Looker automatically finds the best dimensions to use for matching the queries and displays these matches in the Merge Rules section. Looker shows how each query will be merged with the primary query:

  1. Review the dimensions that Looker used to match the queries. (See Editing Merge Rules for information on changing these rules.)

  2. Click Run to see the merged query results:

Note that any table calculations from the source queries are displayed as standard dimensions in the merged results.

Using and Modifying the Merged Results

You can use the merged results to:

  • Examine and sort the data
  • Create visualizations
  • Pivot dimensions in the merged results by selecting Pivot from the gear menu in the dimension’s column of the data table. Note that you can’t pivot dimensions in the source queries.

To reuse the merged results, you can:

  • Share the results using the browser URL
  • Bookmark the URL in your browser to run the same merged query again in the future. You can’t save the merged results as a Look or a dashboard tile, but this will be supported in a future Looker release.

If you want to modify the merged results, you can:

  • Merge queries from additional Explores by clicking the Add Query button and following the same steps.
  • Edit the source queries or configure the way the queries are merged. See Editing Merged Results for more information.
  • Create filters by adding those filters in the source queries, either when creating and merging the queries, or by editing the queries from the Merged Results page. Note that you can’t add filter directly to the merged results.

Editing Merged Results

Once you have your merged results, you still have the flexibility to edit the merged queries and the rules used to merge the queries:

Editing the Source Queries

From the Merged Results window, you can go back and edit the source queries by clicking on the query name in the left pane, or by selecting Edit from the query’s gear menu. These options take you back to the Edit Query screen:

From here you can add or remove fields, add table calculations, or change the source query’s filters. Click Save to return to your merged results.

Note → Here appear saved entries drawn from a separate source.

-- ==== Sys2Proof/Syntax.lean ====
section
/-! DEFINITION. Syntax.lean: the commands of the module: one constructor per row of the opcode table, with the operands the
surroundings give it. `tk` is the ticket of an accepted request, `n` a lane, `stamp` the TIME at the source of an arrival. -/
namespace Sys2Proof
open Sys2Proof.Machine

The query’s gear menu also has these options:

  • Rename: Specify a different name to display for the query in the Merged Results window.
  • Make Primary: Make the query the base for the merged results. See Understanding Merged Results to understand the role of the primary query.
  • Delete: Remove the query from the merged results. (If you want to add the query back into the merged results after you’ve deleted it, you can use the Back button in your browser.)

Editing the Merge Rules

When you add a query, Looker automatically finds dimensions it can use to match the added query to the primary query. Each added query must have at least one dimension whose values exactly match up to a dimension in the primary query. Looker displays these matches in the Merge Rules section, showing how each added query will be merged with the primary query:

You can use the Merge Rules section to change or add the dimensions used for matching:

  1. Use the drop-down menu to see other dimension options for matching the data.
  2. If there are additional dimensions that could be used for matching, Looker displays + Add dimension. Click + Add dimension to configure an additional set of dimensions to use in the query merge.
  3. Click on the X if you don’t want to match the data between the two dimensions.

Switching the Primary Query

When merging queries, we start out by creating a single query from a single Explore, and then we add other queries onto that first query. By default, that first query is considered the primary query, but we can designate any query as the primary query by selecting Make Primary from the query’s gear menu:

Note that each added query must have at least one dimension whose values can be matched exactly to a dimension in the primary query.

Also note that when you switch the primary query, the merged results are likely to change. See Understanding Merged Results to understand the role of the primary query.

Conclusion

Whenever possible you should use the data from a single Explore, because your Looker developers have carefully considered how the data from different database tables should be combined together. When needed, though, merging results is a powerful technique that enables you to combine data from multiple Explores and databases.